Key | Description | Required | Default |
---|---|---|---|
google.bucket | The GCS bucket to write segments to | Yes | |
google.prefix | The base key to prefix segments with when writing to GCS | Yes | |
google.maxListingLength | The maximum number of input files matching a prefix to retrieve or delete in one call | No | 1024 |
deepStorageType
= azure
Writing data to Azure deep storage is currently experimental. It should work but is untested. If you use this connector to write segments to Azure, please update this documentation.
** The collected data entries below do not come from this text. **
-- ==== Sys2Proof/Machine/Charger.lean ====
section
/-!
DEFINITION. The hold-up charger (R434 to R438): its windows and target, its state machine, the safety timer and the
faults.
-/
namespace Sys2Proof.Machine

/-- Charger states (`0x1510.01`): `OFF`. -/
def chOff : Int := 0
/-- `PRECHARGE`. -/
def chPre : Int := 1
/-- `CONST_CURRENT`. -/
def chCurrent : Int := 2
/-- `CONST_VOLTAGE`. -/
def chVoltage : Int := 3
/-- `FULL`. -/
def chFull : Int := 4
/-- `SUSPENDED`. -/
def chSuspended : Int := 5
/-- `FAULT`. -/
def chFault : Int := 6
/-- `DISCHARGING`. -/
def chDischarging : Int := 7

/-- The charger's state. -/
def State.charger (s : State) : Int := s.o 0x151001

/-- A charging state. -/
def State.charging (s : State) : Bool := s.charger = chPre || s.charger = chCurrent || s.charger = chVoltage

/-- The store is a Li-ion cell; otherwise a supercapacitor. -/
def State.liIon (s : State) : Bool := s.is 0x150001 2

/-- Conditions under which charging runs (R434). The charger itself lies in PD13; it keeps running through standby, where PD12 is
off, while the input supplies the device (R444; DEDUCED, log entry 113). -/
def State.chargeAllowed (s : State) : Bool :=
  s.o 0x150001 ≠ 0 && s.b 0x150002 && s.pdOn 13
    && ((s.is 0x152005 0 && s.pdOn 12) || (s.is 0x152005 4 && !s.pow.onStore))

/-- Window of a temperature in 1/64 °C after window `w`: left upwards at its upper limit, downwards 2 °C below its lower
one (R436). -/
def windowOf (w : Nat) (t : Int) : Nat :=
  let limits : List Int := [0, 640, 2880, 3840]
  let up := (limits.filter fun x => x ≤ t).length
  let down := (limits.filter fun x => x - 128 ≤ t).length
  if w < up then up else if down < w then down else w

/-- Target voltage of the window in force in mV (R436). -/
def State.chargeTarget (s : State) : Int :=
  let w := s.n 0x151005
  let t := s.o 0x151004
  if s.liIon then s.o 0x150005 - (if w = 3 then 100 else 0)
  else
    let full := s.o 0x150004
    if w < 3 || t ≤ 3200 then full else max (min 3800 full) (full - (20 * (t - 3200) + 32) / 64)

/-- Restart threshold (R437). -/
def State.chargeRestart (s : State) : Int := s.chargeTarget - s.o 0x150006

/-- The window suspends charging (R436). -/
def State.chargeSuspends (s : State) : Bool := s.liIon && (s.is 0x151005 0 || s.is 0x151005 4)

/-- Programmed current of the state in mA. -/
def State.chargeCurrent (s : State) : Nat := if s.charger = chPre then s.n 0x150003 / 10 else s.n 0x150003

/-- What limits the current: priority, window, throttle (`0x1510.06`). -/
def State.showLimits (s : State) : State :=
  s.put 0x151006 ((if s.pow.chgLimit < 16 then 1 else 0) + (if s.liIon && s.is 0x151005 1 then 2 else 0)
    + (if s.bit 0x600803 1 then 4 else 0))

/-- Enter a charger state. -/
def State.chargerTo (s : State) (st : Int) : State := s.put 0x151001 st

/-- A new charge cycle: timer cleared (R437). -/
def State.chargeCycle (s : State) : State :=
  let s := { s with pow := { s.pow with chgTimer := 0, chgSteps := 0, chgT := s.now, chgRead := false } }
  (s.put 0x151007 0).chargerTo (if s.liIon && s.o 0x151002 < 3000 then chPre else chCurrent)

/-- The charger is full. -/
def State.chargeFull (s : State) : State := (s.chargerTo chFull).raise 0x0D07

/-- Fault conditions that persist: NTC, STORE_OV, SENSE (R438). -/
def State.faultConds (s : State) : Nat :=
  let t := s.o 0x151004
  (if t < -2560 || 8000 < t then 2 else 0)
    + (if s.chargeTarget + 200 < s.o 0x151002 then 4 else 0)
    + (if !s.charging && 50 < (s.o 0x151003).natAbs then 16 else 0)

/-- A fault latches: charging stops (R437). -/
def State.chargeFault (s : State) (bit : Nat) : State :=
  let again := s.bit 0x151008 bit && !s.charging
  let s := if again then s else (s.setBits 0x151008 (2 ^ bit)).raise 0x0D08 (s.n 0x151008 ||| 2 ^ bit : Nat)
  let s := { s with pow := { s.pow with chgRead := false } }
  if s.charging then s.chargerTo chFault else s

/-- One evaluation of the charger's machine (R437). -/
def State.chargerStep (s : State) : State :=
  let v := s.o 0x151002
  if s.charger = chDischarging then s
  else if !s.chargeAllowed then s.chargerTo chOff
  else if s.charging && s.pow.chgConds.testBit 1 then s.chargeFault 1
  else if s.charging && s.chargeSuspends then
    { s with pow := { s.pow with chgFrom := s.charger } }.chargerTo chSuspended
  else if s.charger = chOff then (if v < s.chargeRestart then s.chargeCycle else s.chargerTo chFull)
  else if s.charger = chPre then (if 3000 ≤ v then s.chargerTo chCurrent else s)
  else if s.charger = chCurrent then (if s.chargeTarget ≤ v then s.chargerTo chVoltage else s)
  else if s.charger = chVoltage then (if !s.liIon && s.chargeTarget - 20 ≤ v then s.chargeFull else s)
  else if s.charger = chFull then
    (if v < s.chargeRestart then
      let s := { s with pow := { s.pow with chgTimer := 0, chgSteps := 0, chgT := s.now } }
      (s.put 0x151007 0).chargerTo chCurrent
    else s)
  else if s.charger = chSuspended then (if s.chargeSuspends then s else s.chargerTo s.pow.chgFrom)
  else if s.pow.chgRead && s.n 0x151008 = 0 && s.pow.chgConds = 0 && v < s.chargeRestart then s.chargeCycle
  else s

/-- Settings or the power state changed: the machine and the limits follow. -/
def State.chargerEval (s : State) : State :=
  { s with pow := { s.pow with chgConds := s.faultConds } }.chargerStep.showLimits

/-- Results of the device slots reach the charger: store temperature, voltage, current (R434, R436). -/
def State.chargerResult (s : State) (slot : Nat) (v : Int) : State :=
  if slot = 28 then
    let t := clampI (-32768) 32767 (Config.ntcTemp v (s.n 0x15000A) (s.n 0x15000B) (s.n 0x15000C))
    ((s.put 0x151004 t).put 0x151005 (windowOf (s.n 0x151005) t)).chargerEval
  else if slot = 29 then (s.put 0x151002 (clampI 0 5500 (roundDiv v 1000))).chargerEval
  else if slot = 30 then (s.put 0x151003 (clampI (-32768) 32767 (roundDiv v (max 1 (s.n 0x150009))))).chargerEval
  else s

/-- 100 ms on the safety timer (R438). -/
def State.safetyAdvance (s : State) : State :=
  let i := (s.o 0x151003).toNat
  let t := s.pow.chgTimer + max 12500 (100000 * i / max 1 s.chargeCurrent)
  { s with pow := { s.pow with chgTimer := t } }.put 0x151007 (t / 1000000 : Nat)

/-- Every 100 µs while charging: the priority limit moves by a sixteenth (R435); every 1,000 steps the safety timer
advances (R438). -/
def State.currentStep (s : State) : State :=
  if !s.charging then s
  else
    let vin := (s.latestResult 31).getD 0
    let lim := s.pow.chgLimit
    let lim := if vin < s.o 0x152003 * 1000 then lim - 1 else if s.o 0x152003 * 1000 < vin then min 16 (lim + 1) else lim
    let n := s.pow.chgSteps + 1
    let s := { s with pow := { s.pow with chgLimit := lim, chgSteps := if n = 1000 then 0 else n } }
    (if n = 1000 then s.safetyAdvance else s).showLimits

/-- The safety timer reaches its limit (R438). -/
def State.safetyExpiry (s : State) : State :=
  if s.charging && s.n 0x150007 * 3600000000 ≤ s.pow.chgTimer then
    (s.put 0x151009 (if s.n 0x151006 / 2 ≠ 0 then 2 else 1)).chargeFault 0
  else s

/-- Li-ion current has been below a tenth of the programmed current for 1 s (R437). -/
def State.chargeTermination (s : State) : State :=
  if s.charger = chVoltage && s.liIon && 10 * s.o 0x151003 < s.o 0x150003 then s.chargeFull else s

/-- A condition has lasted its time: 2 STORE_OV, 3 STORE_SHORT, 4 SENSE (R438). -/
def State.faultTimer (s : State) (bit : Nat) : State :=
  let holds : Bool :=
    if bit = 2 then s.pow.chgConds.testBit 2
    else if bit = 3 then
      (if s.liIon then decide (s.charger = chPre) && decide (s.pow.chgT + 1800 * tickS ≤ s.now)
      else s.charging && decide (s.o 0x151002 < 500) && decide (s.pow.chgT + 60 * tickS ≤ s.now))
    else bit = 4 && s.pow.chgConds.testBit 4
  if holds && s.pdOn 13 then s.chargeFault bit else s

/-- The latched faults are read: they clear (R438). -/
def State.faultsRead (s : State) : State :=
  { s.put 0x151008 0 with pow := { s.pow with chgRead := true } }.chargerEval

/-- RECHARGE (R438). -/
def State.recharge (s : State) : Nat × State :=
  if s.pow.chgConds &&& 0x16 ≠ 0 then (stState, s)
  else
    let s := s.put 0x151008 0
    (stOk, (if s.chargeAllowed then s.chargeCycle else s).showLimits)

/-- The store is below the hand-over reserve (R446). -/
def State.belowReserve (s : State) : State :=
  if (s.charger = chFull || s.charger = chOff) && s.o 0x151002 < s.o 0x150008 && s.o 0x150001 ≠ 0 then s.raise 0x0D0F else s

end Sys2Proof.Machine
end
Key | Description | Required | Default |
---|---|---|---|
azure.account | The Azure Storage account name to use | Yes | |
azure.key | The key for the Azure Storage account used | Yes | |
azure.container | The Azure Storage container name | Yes | |
azure.maxTries | The number of tries before failing an Azure operation | No | 3 |
azure.protocol | The communication protocol to use when interacting with Azure Storage | No | https |
azure.prefix | The string to prepend to all segment blob names written to Azure Storage | No | "" |
azure.maxListingLength | The maximum number of input files matching a prefix to retrieve or delete in one call | No | 1024 |
The Spark-Druid extension includes support for writing segments to the above deep storage options. If you want to write to a different deep storage option or use a different implementation for one of the options above, you can implement and register a plugin with the SegmentWriterRegistry. Any properties specified in the options map specified in the write()
call will be passed along to the plugin functions.